Your VASP license won’t save you anymore


From cointelegraph by Louis Bellet

Opinion by: Louis Bellet, CEO of Yellow Network

Crypto.com just bought an Australian broker license.

Finally.

For anyone paying attention, this isn’t just another headline about mergers and acquisitions in crypto — it is the validation of something pretty obvious. You can’t protect retail investors with just a virtual asset service provider (VASP) license and some nice-looking compliance policies.

Recent years have shown us exactly why this matters.

FTX’s collapse exposed the fundamental dangers of exchanges that try to be everything to everyone — marketplace, custodian, market maker, token issuer, etc. — while operating with minimal regulatory oversight. Billions in client assets vanished because the industry accepted the fiction that basic broker-dealer regulations somehow don’t apply to crypto.

Let’s not keep crypto on the fringes

Let’s be honest about the current state of crypto trading. Memecoins are marketed like lottery tickets. Influencers shill tokens without disclosing payments. Exchanges hide behind VASP registrations while allowing manipulated markets to operate.

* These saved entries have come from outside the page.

-- ==== Sys2Proof/Tests/Slice0.lean ====
section
/-! SUPPORT. The model's own tests: the well-formedness smoke, the manual's worked values, one small step for each command,
and for every obligation with hypotheses a witness that meets them. Expected values come from the manual's tables and worked
sequences, or from its rules by hand. -/

open Sys2Proof Sys2Proof.Machine

set_option maxRecDepth 100000

namespace Sys2Proof.Tests

/-! ### States to test on -/

/-- A running part in its factory state, at lane time 10,000 of day 5, with nothing in sending. -/
def live : State :=
  { State.reset with
    timebase := 1000000
    part := { phase := .running, startKind := .warm, cause := .powerOn, recovered := 0, walkFinished := false }
    clock := { time := ⟨5, 100, 0⟩, sub := 0, billingDay := 5, lastClosed := 4, acc := zeroTotals }
    disp := { dispatcherReset 0 with sending := none }
    store := allChecks }

/-- The same with every bay open and idle, 10,000 litres, and port 1 the owner. -/
def depot : State :=
  { live with
    water := { waterFactory with bayOpen := 63, fresh := 10000, owner := some .one }
    disp := { live.disp with status := .opened }
    bays := .all { bayClosed with state := .idle } }

/-- The state a command leads to. -/
def ran (o : Host.Outcome State Fault Refusal) : State :=
  match o with
  | .next t => t
  | .fault _ => State.reset
  | .refused _ => State.reset

/-- The reply code and first payload bytes of the reply in sending on a port. -/
def replyOn (s : State) (p : Port) : List Byte :=
  match (s.links.get p).reply with
  | some x => x.bytes.drop 3
  | none => []

/-- The newest occurrence of a kind latched on port 1. -/
def latchedOn (s : State) (k : EventKind) : Option Event :=
  ((s.links.get .one).latched k).map (·.event)

/-- A queued visit: PENDING, with nothing read. -/
def queued (n : Nat) : Visit :=
  { newVisit n ⟨5, 90, 0⟩ with ident := .pending }

/-- A MATCHED visit of haulier 12, programme 3, class 4. -/
def matchedVisit (n : Nat) : Visit :=
  { queued n with ident := .matched, haulier := some 12, programme := some 3, cls := some 4 }

/-- So many visits waiting. -/
def waiting (k : Nat) : List Visit :=
  (List.range k).map fun i => queued (i + 1)

/-- A measurement of a bound visit, begun at a lane time. -/
def measurement (t0 : Nat) : Measurement :=
  { binding := .bound 1, t0 := t0, arrival := ⟨5, 90, 0⟩, tab := none, ta := none, axles := 0, lastEdge := none,
    frozen := false, stuck := false, transit := none, stuckTimer := some (t0 + 65535), heldNotice := false }

/-- The running part measuring visit 1, loop A occupied. -/
def measuring (m : Measurement) : State :=
  { live with
    lane := { laneReset with meas := some m, occupied := true }
    queue := [newVisit 1 ⟨5, 90, 0⟩], nextVisit := 2 }

/-- Phase 1 of programme 3 (08 section 6). -/
def soak : PhaseTerms :=
  { kind := .preSoak, source := .reclaimPreferred, dose := 300, limit := 600, duty := 255, weight := 150 }

/-- Phase 2 of programme 3. -/
def pressure : PhaseTerms :=
  { kind := .highPressure, source := .reclaimPreferred, dose := 900, limit := 600, duty := 200, weight := 450 }

/-- Phase 3 of programme 3. -/
def under : PhaseTerms :=
  { kind := .underbody, source := .reclaimPreferred, dose := 400, limit := 600, duty := 200, weight := 200 }

/-- Phase 4 of programme 3. -/
def final : PhaseTerms :=
  { kind := .finalRinse, source := .freshOnly, dose := 250, limit := 600, duty := 200, weight := 200 }

/-- The snapshot of 08 section 6. -/
def terms3 : Snapshot :=
  { programme := 3, phases := [soak, pressure, under, final], basePrice := 8450, freshRate := 180, reclaimRate := 40,
    discount := 75, generation := 5 }

/-- An entry with its litres. -/
def entryOf (st : PhaseStatus) (r lb lf fk : Nat) (lost : Bool) : PhaseEntry :=
  { status := st, rPhase := r, lb := lb, lf := lf, fk := fk, degraded := false, lost := lost }

/-- A work record of visit 401 in a phase and sub-state. -/
def record (phase : Nat) (sub : SubState) : WorkRecord :=
  { newRecord ⟨5, 80, 0⟩ terms3 with
    visit := some (matchedVisit 401), startTime := some ⟨5, 85, 0⟩, phase := phase, sub := sub }

/-- Bay 1 in a state with a record, the other bays idle. -/
def bayIn (st : BayState) (r : Option WorkRecord) : State :=
  { depot with bays := depot.bays.set .b1 { bayClosed with state := st, record := r } }

/-- Bay 1 called for visit 401, its timers running. -/
def calledBay : State :=
  { bayIn .called (some (newRecord ⟨5, 80, 0⟩ terms3)) with
    queue := [{ matchedVisit 401 with call := some .b1 }]
    disp := { depot.disp with lines := [⟨.b1, 401⟩] }
    journal := { journalFactory with reserved := 1 }
    bays := depot.bays.set .b1
      { bayClosed with
        state := .called, record := some (newRecord ⟨5, 80, 0⟩ terms3), settle := some 10000, call := some 10000 } }

/-- Bay 1 in WASHING, with every one of its wash timers running. -/
def washing (r : WorkRecord) : State :=
  { depot with
    journal := { journalFactory with reserved := 1 }
    bays := depot.bays.set .b1
      { bayClosed with
        state := .washing, record := some r, dose := 65535, limit := some 10000, wait := some 10000
        runOnTimer := some 10000 } }

/-- A request's port is ready. -/
theorem ready_of {s : State} {p : Port}
    (h : s.part.phase = .running ∧ (s.links.get p).reply = none ∧ (s.links.get p).held = none ∧
      s.disp.status = s.signStatus) : s.Ready p := h

/-- The part runs. -/
theorem running_of {s : State} (h : s.part.phase = .running ∧ s.disp.status = s.signStatus) : s.Running := h

/-! ### Well-formedness: each check refuses its ill-formed term -/

theorem test_wf_read_place : (Instr.tagReadChancePassed 8).wellFormed = false := by decide
theorem test_wf_window_place : (Instr.tagWindowExpiry 4).wellFormed = false := by decide
theorem test_wf_visit_zero : (Instr.identTimerExpiry 0).wellFormed = false := by decide
theorem test_wf_visit_high : (Instr.identTimerExpiry 65536).wellFormed = false := by decide
theorem test_wf_known_kind : (Instr.unknownKind .one 0x10).wellFormed = false := by decide
theorem test_wf_accepts : (Instr.unknownKind .one 0x01).wellFormed = true ∧ (Instr.tagWindowExpiry 3).wellFormed = true ∧
    (Instr.identTimerExpiry 65535).wellFormed = true := by decide

/-! ### Worked values of the manual -/

/-- Catalogue check value of the generator of R53 with initial value FFFFh and no final inversion. -/
theorem test_check_word : crc [0x31, 0x32, 0x33, 0x34, 0x35, 0x36, 0x37, 0x38, 0x39] = 0x29B1#16 := by decide
/-- 06 Table 4-1. -/
theorem test_estimates : [estimate 300 192, estimate 900 192, estimate 400 185, estimate 250 0, estimate 400 256] =
    [75, 225, 111, 250, 0] := by decide
/-- 08 Table 2-1. -/
theorem test_fresh_litres : [freshLitres 192 303 0, freshLitres 192 700 204, freshLitres 256 322 0, freshLitres 0 251 0,
    freshLitres 129 202 0] = [76, 379, 0, 251, 101] := by decide
/-- 08 Table 4-1. -/
theorem test_base_part : [basePart 8450 961, basePart 2900 845, basePart 3900 700, basePart 99999 1000, basePart 8450 0] =
    [8120, 2451, 2730, 99999, 0] := by decide
/-- 07 Table 6-1. -/
theorem test_shares : [shareFor 550 600 1400, shareFor 800 600 1400, shareFor 819 600 1400, shareFor 996 600 1400,
    shareFor 1399 600 1400, shareFor 1800 600 1400] = [256, 192, 185, 129, 0, 0] := by decide
/-- 07 R127 and Table 7-1. -/
theorem test_scaled : [scaled 3276 4096, scaled 65535 4096, scaled 65535 256] = [819, 16383, 65535] := by decide

/-- The work record of 08 Table 6-1. -/
def worked3 : WorkRecord :=
  { record 4 .runOn with
    entries := [entryOf .done 192 303 0 76 false, entryOf .done 192 700 204 379 true, entryOf .short 256 322 0 0 false,
      entryOf .done 0 251 0 251 false] }

/-- 08 Table 6-2. -/
theorem test_priced_visit : [worked3.litres, worked3.fresh, worked3.weight, worked3.base, worked3.water, worked3.discount,
    worked3.amount] = [1780, 706, 961, 8120, 1701, 736, 9085] := by decide
theorem test_priced_flags : worked3.flags false =
    { aborted := false, short := true, skipped := false, degraded := false, lost := true, recovered := false } := by decide

/-- The kind and first field of a request, from Table 7-1 and R186 written out: VISIT READ of visit 258. -/
theorem test_decode_request : requestOf 0x15 [0x01, 0x02] = some (.visitRead 258) := by decide
theorem test_decode_swap : requestOf 0x38 [0x01, 0x00, 0x01, 0x00, 0x00, 0x00, 0x05] = some (.swap 1 256 5) := by decide
theorem test_no_word_decodes : decodeTableWord 8 0 = none := by decide

/-! ### One small step for each command -/

/-- 01 Table 6-1: the A-on creates the visit. -/
theorem test_a_on : (ran (exec .aOn live)).queue.map (·.ident) = [.measuring] := by decide
/-- 01 Table 6-1: t_a 6,400 and t_ab 1,600 make 1,600 cm, class 4 with 5 axles. -/
theorem test_a_off_long_vehicle :
    (ran (exec .aOff (measuring { measurement 3600 with tab := some 1600, axles := 5 }))).queue.map
      (fun v => (v.length, v.cls)) = [(some 1600, some 4)] := by decide
/-- 01 Table 6-2: t_a 1,800 and t_ab 2,400 make 300 cm, class 1 with 2 axles. -/
theorem test_b_on_short_vehicle :
    (ran (exec .bOn { measuring { measurement 7600 with ta := some 1800, axles := 2 } with
      lane := { laneReset with meas := some { measurement 7600 with ta := some 1800, axles := 2 } } })).queue.map
      (fun v => (v.length, v.cls)) = [(some 300, some 1)] := by decide
theorem test_b_off : ran (exec .bOff live) = live := by rfl
/-- 01 Table 6-1: an edge 40 ms after the last counted one is ignored. -/
theorem test_treadle_chatter :
    (ran (exec .treadleEdge (measuring { measurement 9660 with axles := 1, lastEdge := some 9960 }))).lane.meas.map
      (·.axles) = some 1 := by decide
theorem test_treadle_counts :
    (ran (exec .treadleEdge (measuring { measurement 9660 with axles := 1, lastEdge := some 9920 }))).lane.meas.map
      (fun m => (m.axles, m.lastEdge)) = some (2, some 10000) := by decide
theorem test_tag_frame_buffered :
    (ran (exec (.tagFrame 0x0000000102 0x03) live)).lane.reads.map (·.id) = [0x0000000102] := by decide
theorem test_tag_frame_wrong_check : (ran (exec (.tagFrame 0x0000000102 0x02) live)).lane.reads = [] := by decide
theorem test_tag_gap :
    (ran (exec .tagFrameGap { live with lane := { laneReset with frame := some [1, 2] } })).lane.frame = none := by decide
theorem test_read_chance_passed :
    latchedOn (ran (exec (.tagReadChancePassed 0)
      { live with lane := { laneReset with reads := [⟨7, 8000, ⟨5, 98, 0⟩, 2⟩] } })) .tagStray =
        some (.tagStray 7 ⟨5, 98, 0⟩) := by decide
theorem test_backout :
    latchedOn (ran (exec .transitTimeout (measuring { measurement 3600 with transit := some 10000, axles := 2 })))
      .backout = some (.backout (some 1) ⟨5, 90, 0⟩ 2) := by decide
theorem test_loop_stuck :
    ((ran (exec .stuckTimeout (measuring (measurement 3600)))).queue.map fun v => (v.ident, v.hold)) =
      [(.pending, .measure)] := by decide
theorem test_window_expiry :
    (ran (exec (.tagWindowExpiry 0) { live with
      queue := [queued 1], lane := { laneReset with windows := [⟨some 1, 3600, some 8000, 2⟩] } })).queue.map
        (·.identTimer) = [some 30000] := by decide
theorem test_ident_timer :
    (ran (exec (.identTimerExpiry 1) { live with queue := [{ queued 1 with identTimer := some 10000 }] })).queue.map
      (·.ident) = [.unknown] := by decide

This approach is not the path to mainstream adoption. Rather, it’s a recipe for keeping crypto on the fringes of finance.

Recent: Crypto compliance ‘no longer optional’ under Australia’s new draft guidelines

Traditional finance isn’t perfect. In fact, it’s far from it. But try pulling off a pump-and-dump scheme on the New York Stock Exchange. Launch a fake stock, run a bogus initial public offering with made-up financials, and vanish with everyone’s money.

You can’t. By design, the infrastructure won’t let you.

 Perhaps more importantly, when things do go wrong in traditional markets, investors get repaid first.

Try finding that protection at your favorite VASP-licensed exchange.

Your license is not enough

In crypto, we see this level of fraud regularly, enabled by exchanges hiding behind VASP registrations or e-money provider status like it’s some kind of shield. 

“We’re just providing technology services!” they claim. This approach might have made sense in crypto’s early days, but it’s inadequate for today’s market size and complexity.